== Segment start ==

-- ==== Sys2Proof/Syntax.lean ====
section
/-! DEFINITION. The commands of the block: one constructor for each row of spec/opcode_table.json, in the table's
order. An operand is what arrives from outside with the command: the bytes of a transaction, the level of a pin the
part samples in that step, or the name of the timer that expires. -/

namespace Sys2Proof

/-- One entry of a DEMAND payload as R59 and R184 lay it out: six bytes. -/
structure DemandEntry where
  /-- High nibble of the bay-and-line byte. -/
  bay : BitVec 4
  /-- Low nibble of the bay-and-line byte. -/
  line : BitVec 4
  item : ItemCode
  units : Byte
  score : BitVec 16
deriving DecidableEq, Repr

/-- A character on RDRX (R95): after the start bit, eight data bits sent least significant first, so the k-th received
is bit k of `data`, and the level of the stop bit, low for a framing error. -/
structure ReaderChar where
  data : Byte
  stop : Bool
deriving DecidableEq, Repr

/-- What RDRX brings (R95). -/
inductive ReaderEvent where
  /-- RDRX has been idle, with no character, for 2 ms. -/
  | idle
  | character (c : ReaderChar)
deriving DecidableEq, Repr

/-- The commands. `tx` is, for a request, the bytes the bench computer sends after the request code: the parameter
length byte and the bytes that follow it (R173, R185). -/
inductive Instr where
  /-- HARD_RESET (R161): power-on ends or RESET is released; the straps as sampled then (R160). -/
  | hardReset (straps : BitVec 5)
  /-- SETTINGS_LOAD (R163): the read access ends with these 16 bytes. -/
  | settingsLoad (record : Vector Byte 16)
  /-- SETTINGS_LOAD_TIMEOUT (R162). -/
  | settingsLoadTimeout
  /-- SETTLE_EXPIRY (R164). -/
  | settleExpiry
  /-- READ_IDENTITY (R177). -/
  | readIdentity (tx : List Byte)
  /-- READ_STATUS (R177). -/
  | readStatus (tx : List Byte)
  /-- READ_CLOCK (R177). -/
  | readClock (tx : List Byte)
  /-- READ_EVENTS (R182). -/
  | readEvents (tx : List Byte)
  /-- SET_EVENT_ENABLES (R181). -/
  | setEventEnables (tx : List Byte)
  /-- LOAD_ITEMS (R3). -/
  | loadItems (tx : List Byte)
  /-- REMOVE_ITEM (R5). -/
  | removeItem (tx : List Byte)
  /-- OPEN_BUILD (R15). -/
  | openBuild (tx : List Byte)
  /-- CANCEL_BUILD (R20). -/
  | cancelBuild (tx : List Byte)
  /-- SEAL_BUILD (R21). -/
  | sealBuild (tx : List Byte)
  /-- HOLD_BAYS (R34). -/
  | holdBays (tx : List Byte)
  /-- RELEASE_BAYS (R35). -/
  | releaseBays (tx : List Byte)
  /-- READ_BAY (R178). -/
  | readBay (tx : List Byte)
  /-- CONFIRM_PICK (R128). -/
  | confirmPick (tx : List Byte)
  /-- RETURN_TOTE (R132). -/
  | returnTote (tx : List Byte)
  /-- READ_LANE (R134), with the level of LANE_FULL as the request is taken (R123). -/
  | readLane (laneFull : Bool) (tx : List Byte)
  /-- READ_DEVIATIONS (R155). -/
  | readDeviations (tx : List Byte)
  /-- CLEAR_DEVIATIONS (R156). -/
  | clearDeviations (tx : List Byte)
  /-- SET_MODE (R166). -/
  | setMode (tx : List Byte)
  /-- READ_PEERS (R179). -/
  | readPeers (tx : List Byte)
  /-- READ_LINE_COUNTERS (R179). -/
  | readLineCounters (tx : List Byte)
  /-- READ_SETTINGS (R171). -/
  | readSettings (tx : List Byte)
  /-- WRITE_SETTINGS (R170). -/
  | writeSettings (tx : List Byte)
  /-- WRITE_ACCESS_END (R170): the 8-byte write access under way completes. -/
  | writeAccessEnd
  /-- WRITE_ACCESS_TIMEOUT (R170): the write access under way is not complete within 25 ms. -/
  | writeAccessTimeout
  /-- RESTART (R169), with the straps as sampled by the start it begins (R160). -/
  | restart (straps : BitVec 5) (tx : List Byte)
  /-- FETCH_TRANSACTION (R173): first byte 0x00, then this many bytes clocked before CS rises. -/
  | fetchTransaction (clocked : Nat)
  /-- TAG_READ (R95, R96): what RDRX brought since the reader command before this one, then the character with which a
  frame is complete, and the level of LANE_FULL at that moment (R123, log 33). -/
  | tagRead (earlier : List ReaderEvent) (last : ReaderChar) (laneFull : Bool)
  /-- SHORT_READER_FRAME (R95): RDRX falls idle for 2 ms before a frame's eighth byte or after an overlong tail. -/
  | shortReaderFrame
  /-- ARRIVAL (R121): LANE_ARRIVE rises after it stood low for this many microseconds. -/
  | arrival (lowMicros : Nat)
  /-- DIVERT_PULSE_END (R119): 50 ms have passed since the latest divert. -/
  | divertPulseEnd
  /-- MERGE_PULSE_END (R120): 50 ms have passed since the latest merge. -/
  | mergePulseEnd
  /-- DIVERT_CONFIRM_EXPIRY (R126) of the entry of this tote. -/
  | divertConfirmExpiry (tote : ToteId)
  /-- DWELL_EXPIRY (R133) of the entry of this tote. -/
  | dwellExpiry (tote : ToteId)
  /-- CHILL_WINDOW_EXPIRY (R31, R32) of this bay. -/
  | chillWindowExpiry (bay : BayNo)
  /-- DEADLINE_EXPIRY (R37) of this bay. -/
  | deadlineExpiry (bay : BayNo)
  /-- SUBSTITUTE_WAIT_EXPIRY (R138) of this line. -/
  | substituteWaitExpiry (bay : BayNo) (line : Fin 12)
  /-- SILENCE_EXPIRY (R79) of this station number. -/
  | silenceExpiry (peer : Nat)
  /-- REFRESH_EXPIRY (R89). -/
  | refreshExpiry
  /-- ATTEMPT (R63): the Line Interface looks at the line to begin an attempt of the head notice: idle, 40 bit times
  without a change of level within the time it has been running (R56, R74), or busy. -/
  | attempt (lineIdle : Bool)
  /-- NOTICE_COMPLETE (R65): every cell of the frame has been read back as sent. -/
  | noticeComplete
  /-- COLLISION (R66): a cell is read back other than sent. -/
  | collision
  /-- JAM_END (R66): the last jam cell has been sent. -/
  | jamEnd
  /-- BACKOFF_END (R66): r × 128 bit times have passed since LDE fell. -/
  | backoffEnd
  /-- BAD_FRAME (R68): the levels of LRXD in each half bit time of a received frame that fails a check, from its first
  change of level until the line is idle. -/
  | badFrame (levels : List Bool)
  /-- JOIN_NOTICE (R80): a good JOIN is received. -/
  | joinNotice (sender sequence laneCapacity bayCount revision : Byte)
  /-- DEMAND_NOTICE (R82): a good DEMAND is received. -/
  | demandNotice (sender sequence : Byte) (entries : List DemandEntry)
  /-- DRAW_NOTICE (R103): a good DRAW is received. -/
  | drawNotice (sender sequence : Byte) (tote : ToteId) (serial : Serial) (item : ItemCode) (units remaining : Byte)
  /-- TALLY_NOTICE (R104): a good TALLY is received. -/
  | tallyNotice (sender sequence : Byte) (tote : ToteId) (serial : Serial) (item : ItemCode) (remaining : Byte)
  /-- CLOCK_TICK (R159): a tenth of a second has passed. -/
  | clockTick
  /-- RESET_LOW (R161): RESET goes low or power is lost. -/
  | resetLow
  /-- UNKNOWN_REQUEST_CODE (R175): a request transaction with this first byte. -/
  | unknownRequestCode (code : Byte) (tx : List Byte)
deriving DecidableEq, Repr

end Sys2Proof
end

== Segment end ==

● **Task directions**: Copy all lines from the material that include "attempt".

● **Exercise output**:
  /-- ATTEMPT (R63): the Line Interface looks at the line to begin an attempt of the head notice: idle, 40 bit times
  | attempt (lineIdle : Bool)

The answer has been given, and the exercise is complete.